Assigned task:
Check every line below for the word "namespace" and show those that hold it.

Supplied material:
***
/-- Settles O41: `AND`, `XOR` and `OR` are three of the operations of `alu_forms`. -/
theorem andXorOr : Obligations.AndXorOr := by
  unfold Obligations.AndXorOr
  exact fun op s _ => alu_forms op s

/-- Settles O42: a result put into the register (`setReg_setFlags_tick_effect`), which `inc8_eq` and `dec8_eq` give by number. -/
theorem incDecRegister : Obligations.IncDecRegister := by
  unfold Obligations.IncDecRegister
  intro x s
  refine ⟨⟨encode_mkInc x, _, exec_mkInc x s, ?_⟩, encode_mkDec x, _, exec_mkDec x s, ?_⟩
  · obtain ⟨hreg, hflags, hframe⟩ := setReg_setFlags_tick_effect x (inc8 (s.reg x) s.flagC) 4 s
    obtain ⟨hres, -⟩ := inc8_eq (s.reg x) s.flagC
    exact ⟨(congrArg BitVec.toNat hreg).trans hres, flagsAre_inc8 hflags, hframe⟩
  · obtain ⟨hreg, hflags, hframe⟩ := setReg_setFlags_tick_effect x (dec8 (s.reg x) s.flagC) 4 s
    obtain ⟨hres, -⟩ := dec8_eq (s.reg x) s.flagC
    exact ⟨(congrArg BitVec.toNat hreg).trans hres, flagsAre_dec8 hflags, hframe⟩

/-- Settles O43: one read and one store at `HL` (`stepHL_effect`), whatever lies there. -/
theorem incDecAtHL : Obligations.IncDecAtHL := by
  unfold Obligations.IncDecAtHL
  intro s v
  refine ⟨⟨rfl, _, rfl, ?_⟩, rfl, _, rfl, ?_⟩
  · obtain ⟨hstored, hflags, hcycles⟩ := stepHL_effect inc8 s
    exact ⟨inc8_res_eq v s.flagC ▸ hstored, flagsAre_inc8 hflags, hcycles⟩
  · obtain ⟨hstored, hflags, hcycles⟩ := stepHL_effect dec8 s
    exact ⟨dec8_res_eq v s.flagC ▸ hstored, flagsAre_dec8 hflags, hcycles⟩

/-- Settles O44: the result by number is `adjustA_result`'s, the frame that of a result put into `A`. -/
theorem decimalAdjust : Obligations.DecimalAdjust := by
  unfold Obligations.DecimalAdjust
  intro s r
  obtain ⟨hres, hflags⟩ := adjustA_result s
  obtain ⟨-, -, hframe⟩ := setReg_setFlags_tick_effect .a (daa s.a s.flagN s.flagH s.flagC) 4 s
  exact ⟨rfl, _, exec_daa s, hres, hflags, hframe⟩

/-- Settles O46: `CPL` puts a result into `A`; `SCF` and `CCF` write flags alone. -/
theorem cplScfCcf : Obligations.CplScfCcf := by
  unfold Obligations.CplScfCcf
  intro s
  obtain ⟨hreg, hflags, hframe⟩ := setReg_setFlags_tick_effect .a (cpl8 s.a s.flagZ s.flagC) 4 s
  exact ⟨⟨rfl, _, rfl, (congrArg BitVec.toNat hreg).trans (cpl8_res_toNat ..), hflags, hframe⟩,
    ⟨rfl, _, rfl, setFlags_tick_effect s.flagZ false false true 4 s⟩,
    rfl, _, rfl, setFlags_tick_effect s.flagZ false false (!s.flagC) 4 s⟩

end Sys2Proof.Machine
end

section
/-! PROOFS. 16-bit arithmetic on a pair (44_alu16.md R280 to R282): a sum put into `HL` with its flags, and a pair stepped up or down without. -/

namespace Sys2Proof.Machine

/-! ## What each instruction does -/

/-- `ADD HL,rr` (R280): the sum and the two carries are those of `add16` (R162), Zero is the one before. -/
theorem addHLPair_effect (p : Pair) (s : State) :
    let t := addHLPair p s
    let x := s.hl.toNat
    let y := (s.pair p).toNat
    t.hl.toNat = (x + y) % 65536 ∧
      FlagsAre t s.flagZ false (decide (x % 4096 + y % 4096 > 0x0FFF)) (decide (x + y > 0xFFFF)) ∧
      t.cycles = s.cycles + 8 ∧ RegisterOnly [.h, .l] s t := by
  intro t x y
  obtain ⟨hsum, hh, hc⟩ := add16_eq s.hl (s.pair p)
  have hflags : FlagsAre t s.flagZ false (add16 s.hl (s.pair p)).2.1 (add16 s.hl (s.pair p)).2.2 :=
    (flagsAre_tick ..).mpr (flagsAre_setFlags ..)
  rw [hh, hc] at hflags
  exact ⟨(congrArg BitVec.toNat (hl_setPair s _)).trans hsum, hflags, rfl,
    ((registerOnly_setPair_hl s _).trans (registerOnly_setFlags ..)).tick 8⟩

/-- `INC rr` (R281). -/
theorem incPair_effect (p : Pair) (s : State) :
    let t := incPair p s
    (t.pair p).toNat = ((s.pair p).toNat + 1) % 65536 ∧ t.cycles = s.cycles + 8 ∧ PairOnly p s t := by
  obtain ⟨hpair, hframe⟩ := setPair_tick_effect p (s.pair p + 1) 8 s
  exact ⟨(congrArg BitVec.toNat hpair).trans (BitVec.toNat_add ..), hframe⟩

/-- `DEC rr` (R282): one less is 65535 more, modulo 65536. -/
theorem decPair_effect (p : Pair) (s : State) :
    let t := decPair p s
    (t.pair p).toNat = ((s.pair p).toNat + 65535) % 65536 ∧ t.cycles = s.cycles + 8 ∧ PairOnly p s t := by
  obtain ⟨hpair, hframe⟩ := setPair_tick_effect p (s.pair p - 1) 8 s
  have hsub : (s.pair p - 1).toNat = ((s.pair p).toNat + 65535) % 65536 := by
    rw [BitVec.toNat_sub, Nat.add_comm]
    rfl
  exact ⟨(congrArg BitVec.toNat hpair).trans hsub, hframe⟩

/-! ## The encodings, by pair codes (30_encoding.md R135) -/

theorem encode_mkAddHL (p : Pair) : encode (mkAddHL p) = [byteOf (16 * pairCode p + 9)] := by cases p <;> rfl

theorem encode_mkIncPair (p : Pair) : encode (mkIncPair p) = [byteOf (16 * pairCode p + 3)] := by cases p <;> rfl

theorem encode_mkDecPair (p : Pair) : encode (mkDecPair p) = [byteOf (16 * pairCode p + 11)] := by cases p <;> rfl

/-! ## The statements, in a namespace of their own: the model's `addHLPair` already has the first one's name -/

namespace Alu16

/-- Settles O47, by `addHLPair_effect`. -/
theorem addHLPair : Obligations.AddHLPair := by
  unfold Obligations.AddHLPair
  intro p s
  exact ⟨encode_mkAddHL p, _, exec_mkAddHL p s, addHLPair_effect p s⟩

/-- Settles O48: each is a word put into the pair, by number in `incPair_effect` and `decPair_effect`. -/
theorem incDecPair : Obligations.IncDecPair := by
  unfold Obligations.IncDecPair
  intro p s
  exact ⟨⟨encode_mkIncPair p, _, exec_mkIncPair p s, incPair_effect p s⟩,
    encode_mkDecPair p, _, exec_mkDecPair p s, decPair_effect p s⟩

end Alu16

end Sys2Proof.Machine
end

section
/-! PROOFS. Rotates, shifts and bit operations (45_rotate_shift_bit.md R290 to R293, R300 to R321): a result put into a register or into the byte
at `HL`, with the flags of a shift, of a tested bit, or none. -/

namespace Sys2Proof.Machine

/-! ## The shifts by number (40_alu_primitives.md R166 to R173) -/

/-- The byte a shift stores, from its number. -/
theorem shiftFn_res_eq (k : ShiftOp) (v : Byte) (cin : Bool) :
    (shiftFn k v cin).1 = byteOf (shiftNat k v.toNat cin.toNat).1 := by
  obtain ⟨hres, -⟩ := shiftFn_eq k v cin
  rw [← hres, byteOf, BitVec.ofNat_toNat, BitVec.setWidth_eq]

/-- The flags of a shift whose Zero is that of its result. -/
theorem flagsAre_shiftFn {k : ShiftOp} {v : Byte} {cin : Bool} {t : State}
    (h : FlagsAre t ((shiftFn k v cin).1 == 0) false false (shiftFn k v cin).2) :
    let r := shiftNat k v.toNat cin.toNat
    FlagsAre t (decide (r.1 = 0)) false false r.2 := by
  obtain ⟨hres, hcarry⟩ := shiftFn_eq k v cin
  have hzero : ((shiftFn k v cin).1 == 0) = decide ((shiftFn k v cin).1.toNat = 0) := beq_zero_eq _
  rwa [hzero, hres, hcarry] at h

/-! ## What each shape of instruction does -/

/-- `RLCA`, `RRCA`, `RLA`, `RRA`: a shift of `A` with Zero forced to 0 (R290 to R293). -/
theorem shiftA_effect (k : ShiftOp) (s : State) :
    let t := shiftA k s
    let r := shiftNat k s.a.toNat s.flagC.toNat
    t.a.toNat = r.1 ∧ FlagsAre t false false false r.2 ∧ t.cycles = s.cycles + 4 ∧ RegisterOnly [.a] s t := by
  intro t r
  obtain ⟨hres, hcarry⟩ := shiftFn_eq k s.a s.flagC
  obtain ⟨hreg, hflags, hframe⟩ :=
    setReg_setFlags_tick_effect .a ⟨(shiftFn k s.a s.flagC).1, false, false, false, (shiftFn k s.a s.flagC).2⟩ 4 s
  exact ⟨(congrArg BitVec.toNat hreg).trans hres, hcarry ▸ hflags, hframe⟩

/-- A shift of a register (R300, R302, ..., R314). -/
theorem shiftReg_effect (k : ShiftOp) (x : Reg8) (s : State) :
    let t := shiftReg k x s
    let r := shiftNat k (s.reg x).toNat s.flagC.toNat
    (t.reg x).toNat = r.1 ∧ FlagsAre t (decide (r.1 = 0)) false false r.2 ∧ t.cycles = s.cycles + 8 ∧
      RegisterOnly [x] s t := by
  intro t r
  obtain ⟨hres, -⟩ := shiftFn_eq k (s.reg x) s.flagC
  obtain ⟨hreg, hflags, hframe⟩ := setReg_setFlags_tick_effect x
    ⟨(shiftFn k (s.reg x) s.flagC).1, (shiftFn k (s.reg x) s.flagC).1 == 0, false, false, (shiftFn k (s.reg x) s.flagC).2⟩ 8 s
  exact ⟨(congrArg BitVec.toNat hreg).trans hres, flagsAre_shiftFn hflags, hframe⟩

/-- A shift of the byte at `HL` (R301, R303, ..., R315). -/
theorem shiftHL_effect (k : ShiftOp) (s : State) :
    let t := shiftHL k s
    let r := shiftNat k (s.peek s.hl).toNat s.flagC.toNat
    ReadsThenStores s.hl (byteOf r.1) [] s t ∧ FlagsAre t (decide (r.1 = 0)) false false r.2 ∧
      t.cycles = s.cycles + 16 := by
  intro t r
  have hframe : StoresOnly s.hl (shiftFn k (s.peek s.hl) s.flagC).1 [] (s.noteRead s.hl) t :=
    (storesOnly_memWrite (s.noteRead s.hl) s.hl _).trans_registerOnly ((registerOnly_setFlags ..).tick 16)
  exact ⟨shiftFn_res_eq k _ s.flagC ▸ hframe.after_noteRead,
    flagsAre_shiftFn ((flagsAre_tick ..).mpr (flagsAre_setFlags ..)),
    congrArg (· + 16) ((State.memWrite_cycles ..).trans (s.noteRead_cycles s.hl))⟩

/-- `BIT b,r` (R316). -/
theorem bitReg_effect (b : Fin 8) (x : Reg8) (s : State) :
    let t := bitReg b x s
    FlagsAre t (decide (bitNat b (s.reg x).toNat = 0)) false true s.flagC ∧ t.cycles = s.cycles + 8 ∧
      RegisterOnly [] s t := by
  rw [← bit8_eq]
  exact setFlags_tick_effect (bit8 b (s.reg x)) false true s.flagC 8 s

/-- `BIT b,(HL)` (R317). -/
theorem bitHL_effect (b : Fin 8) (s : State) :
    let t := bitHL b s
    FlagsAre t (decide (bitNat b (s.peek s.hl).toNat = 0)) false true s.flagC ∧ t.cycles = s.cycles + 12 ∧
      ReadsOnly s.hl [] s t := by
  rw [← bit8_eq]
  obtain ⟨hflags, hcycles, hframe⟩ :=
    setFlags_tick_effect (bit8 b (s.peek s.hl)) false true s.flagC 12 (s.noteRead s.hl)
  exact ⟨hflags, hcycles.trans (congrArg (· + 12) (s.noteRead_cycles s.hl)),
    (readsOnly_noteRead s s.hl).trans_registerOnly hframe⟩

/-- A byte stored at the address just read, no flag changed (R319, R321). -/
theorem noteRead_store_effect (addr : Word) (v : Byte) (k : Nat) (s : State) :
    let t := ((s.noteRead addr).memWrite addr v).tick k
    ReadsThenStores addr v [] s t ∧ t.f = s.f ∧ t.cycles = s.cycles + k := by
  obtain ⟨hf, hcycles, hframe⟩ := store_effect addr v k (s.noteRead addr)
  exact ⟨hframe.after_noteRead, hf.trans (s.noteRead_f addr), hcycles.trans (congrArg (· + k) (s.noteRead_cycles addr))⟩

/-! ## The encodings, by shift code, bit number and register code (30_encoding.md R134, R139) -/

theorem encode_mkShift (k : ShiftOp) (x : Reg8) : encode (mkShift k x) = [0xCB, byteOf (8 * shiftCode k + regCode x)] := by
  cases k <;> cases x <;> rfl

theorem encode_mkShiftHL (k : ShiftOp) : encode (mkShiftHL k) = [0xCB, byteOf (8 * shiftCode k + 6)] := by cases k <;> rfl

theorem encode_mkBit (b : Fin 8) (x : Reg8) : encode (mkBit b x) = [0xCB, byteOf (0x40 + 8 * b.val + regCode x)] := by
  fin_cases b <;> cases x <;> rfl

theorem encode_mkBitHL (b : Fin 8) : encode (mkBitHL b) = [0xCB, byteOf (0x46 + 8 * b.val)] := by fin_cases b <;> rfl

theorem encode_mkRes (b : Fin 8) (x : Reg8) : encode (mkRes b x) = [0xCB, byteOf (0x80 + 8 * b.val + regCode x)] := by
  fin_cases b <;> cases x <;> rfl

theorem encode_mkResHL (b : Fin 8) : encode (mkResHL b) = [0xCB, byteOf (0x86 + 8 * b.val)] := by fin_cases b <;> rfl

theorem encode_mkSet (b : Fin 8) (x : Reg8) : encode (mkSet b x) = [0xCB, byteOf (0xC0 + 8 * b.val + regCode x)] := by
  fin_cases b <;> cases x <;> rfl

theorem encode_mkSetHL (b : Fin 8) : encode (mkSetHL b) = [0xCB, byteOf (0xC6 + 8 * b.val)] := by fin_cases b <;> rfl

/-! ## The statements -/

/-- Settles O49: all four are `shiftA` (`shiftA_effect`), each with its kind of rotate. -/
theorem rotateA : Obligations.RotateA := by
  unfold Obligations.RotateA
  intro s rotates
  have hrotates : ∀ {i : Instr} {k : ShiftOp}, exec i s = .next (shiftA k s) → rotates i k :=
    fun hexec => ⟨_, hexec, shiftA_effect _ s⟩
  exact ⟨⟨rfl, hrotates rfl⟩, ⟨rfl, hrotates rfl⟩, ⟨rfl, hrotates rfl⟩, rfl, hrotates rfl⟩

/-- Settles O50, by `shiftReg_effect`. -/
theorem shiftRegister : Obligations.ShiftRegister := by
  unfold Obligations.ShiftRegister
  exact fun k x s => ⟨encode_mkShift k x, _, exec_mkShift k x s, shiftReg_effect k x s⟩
***
Result of this exercise:
namespace Sys2Proof.Machine
/-! ## The statements, in a namespace of their own: the model's `addHLPair` already has the first one's name -/
namespace Alu16
namespace Sys2Proof.Machine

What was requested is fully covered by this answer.